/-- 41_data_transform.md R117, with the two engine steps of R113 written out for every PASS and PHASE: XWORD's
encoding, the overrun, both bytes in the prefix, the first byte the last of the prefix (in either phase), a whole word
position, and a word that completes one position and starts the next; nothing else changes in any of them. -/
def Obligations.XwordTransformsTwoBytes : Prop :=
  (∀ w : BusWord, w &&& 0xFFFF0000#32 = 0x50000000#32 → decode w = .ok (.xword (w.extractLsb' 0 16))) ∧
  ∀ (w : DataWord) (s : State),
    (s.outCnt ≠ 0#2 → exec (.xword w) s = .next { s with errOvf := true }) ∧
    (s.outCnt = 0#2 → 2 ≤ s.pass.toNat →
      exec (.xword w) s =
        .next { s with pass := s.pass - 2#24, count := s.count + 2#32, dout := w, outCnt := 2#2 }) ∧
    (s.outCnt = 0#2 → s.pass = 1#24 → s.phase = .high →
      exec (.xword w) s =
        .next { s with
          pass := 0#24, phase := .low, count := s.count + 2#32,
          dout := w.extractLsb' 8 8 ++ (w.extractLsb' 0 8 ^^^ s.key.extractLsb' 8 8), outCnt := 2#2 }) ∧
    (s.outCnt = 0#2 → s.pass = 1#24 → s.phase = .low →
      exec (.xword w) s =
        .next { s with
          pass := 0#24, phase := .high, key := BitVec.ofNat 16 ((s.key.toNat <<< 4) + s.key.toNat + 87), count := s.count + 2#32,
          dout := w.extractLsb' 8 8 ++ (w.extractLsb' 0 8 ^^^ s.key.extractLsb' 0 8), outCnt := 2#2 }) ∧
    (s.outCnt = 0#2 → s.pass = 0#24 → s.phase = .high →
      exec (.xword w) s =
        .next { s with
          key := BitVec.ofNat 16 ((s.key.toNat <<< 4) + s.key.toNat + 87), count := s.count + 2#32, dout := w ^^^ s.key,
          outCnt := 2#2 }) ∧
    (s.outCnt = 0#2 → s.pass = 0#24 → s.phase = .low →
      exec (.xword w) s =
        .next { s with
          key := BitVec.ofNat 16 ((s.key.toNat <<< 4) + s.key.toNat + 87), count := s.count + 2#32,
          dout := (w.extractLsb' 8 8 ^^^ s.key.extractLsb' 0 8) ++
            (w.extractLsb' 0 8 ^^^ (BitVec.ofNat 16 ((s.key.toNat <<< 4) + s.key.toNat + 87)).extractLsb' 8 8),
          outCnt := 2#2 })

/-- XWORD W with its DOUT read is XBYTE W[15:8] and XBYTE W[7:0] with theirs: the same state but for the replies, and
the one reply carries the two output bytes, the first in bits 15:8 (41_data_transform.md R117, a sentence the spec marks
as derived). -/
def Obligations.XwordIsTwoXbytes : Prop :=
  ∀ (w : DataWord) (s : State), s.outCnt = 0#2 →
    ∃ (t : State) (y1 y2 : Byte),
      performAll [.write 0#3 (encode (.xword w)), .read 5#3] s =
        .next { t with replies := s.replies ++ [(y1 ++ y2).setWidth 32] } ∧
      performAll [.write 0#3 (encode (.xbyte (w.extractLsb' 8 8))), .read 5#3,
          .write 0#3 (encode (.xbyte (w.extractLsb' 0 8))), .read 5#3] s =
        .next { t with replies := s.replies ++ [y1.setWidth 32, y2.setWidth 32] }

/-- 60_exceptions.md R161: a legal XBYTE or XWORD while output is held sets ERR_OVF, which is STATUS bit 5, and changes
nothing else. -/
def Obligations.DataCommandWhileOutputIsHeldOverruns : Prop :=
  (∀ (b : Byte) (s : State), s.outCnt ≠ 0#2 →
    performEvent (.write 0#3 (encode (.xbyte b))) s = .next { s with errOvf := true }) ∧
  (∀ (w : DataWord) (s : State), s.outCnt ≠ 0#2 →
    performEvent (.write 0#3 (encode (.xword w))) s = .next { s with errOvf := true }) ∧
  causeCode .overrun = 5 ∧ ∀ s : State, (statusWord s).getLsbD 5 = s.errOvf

◆ ◆ ◆

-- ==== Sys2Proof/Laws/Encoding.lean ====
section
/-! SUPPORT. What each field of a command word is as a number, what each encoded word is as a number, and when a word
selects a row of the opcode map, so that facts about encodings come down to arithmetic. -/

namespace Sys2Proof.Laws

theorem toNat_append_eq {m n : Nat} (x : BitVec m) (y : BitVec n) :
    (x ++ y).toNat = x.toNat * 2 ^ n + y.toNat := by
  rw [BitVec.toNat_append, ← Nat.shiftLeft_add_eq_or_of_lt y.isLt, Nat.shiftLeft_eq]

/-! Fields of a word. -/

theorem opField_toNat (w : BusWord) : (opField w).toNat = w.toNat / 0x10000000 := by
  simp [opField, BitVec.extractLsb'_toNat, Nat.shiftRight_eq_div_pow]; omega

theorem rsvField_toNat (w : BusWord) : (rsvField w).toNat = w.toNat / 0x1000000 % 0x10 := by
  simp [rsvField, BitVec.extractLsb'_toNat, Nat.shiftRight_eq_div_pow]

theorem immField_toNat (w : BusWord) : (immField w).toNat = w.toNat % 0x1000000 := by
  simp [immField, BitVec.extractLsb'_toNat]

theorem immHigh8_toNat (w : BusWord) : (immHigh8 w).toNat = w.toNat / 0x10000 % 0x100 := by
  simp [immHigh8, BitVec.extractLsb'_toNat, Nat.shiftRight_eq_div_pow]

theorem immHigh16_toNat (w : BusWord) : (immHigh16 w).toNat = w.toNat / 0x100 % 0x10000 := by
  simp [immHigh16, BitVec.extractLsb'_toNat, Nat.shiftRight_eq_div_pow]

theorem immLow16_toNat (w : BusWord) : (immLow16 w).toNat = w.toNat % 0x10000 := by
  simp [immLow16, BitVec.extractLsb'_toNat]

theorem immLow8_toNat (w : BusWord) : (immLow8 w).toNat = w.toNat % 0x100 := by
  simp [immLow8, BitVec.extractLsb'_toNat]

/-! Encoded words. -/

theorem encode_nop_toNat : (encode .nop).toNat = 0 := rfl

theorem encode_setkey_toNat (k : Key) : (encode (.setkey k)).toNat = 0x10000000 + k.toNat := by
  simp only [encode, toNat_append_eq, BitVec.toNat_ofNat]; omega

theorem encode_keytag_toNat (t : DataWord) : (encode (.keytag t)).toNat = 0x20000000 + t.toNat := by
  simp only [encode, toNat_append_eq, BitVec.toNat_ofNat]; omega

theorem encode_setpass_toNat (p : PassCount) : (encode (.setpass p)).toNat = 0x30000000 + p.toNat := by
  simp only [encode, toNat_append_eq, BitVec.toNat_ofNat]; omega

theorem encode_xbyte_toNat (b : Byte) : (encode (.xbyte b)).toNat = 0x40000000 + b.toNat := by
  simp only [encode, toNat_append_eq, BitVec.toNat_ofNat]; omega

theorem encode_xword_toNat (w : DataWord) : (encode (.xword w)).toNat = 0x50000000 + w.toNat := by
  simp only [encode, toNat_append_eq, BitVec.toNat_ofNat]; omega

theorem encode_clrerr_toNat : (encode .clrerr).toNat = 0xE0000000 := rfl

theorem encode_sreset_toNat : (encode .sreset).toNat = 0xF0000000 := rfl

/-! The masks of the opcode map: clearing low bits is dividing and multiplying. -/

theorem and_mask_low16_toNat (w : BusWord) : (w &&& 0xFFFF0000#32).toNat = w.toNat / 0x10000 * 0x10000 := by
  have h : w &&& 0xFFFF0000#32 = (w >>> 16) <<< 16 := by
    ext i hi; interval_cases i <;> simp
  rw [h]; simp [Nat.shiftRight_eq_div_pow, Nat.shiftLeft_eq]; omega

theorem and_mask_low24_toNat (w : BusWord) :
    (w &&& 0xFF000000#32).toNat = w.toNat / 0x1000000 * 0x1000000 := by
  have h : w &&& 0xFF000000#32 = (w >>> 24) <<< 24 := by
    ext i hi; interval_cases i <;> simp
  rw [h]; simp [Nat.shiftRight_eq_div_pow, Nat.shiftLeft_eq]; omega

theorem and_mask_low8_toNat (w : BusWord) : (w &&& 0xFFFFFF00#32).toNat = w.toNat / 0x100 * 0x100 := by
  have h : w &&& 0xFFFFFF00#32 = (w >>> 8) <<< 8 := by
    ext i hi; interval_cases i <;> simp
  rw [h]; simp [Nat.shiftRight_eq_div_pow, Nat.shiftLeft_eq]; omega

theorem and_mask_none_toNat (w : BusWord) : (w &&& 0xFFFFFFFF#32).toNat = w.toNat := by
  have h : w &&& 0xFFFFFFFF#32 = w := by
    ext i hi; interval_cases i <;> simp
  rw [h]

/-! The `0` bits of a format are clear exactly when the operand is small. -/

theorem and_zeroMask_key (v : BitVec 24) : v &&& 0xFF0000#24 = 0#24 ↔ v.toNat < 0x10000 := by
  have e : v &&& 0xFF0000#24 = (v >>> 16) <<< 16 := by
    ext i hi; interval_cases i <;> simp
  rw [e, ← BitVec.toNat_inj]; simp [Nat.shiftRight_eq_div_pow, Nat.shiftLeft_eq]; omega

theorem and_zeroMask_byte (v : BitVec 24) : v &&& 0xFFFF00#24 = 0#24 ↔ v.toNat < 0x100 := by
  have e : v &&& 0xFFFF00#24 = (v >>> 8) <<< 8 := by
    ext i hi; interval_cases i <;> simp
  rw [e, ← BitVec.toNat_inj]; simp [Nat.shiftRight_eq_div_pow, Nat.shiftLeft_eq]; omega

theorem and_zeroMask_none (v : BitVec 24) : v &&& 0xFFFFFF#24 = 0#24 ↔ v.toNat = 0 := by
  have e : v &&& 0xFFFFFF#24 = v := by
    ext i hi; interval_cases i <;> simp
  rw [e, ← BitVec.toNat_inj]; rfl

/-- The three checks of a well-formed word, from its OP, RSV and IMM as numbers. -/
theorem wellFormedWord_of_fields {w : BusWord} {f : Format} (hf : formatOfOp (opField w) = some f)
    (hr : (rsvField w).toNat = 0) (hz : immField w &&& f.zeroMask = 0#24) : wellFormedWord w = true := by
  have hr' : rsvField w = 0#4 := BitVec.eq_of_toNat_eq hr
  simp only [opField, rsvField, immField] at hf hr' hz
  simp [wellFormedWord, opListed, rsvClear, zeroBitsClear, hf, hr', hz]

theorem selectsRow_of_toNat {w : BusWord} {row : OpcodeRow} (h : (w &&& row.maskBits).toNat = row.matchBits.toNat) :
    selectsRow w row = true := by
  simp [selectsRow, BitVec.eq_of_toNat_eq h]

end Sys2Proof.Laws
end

◆ ◆ ◆

### Problem requirements
Scan the material and collect every line that contains "when".

### Solution to this exercise
/-! SUPPORT. What each field of a command word is as a number, what each encoded word is as a number, and when a word
/-! The `0` bits of a format are clear exactly when the operand is small. -/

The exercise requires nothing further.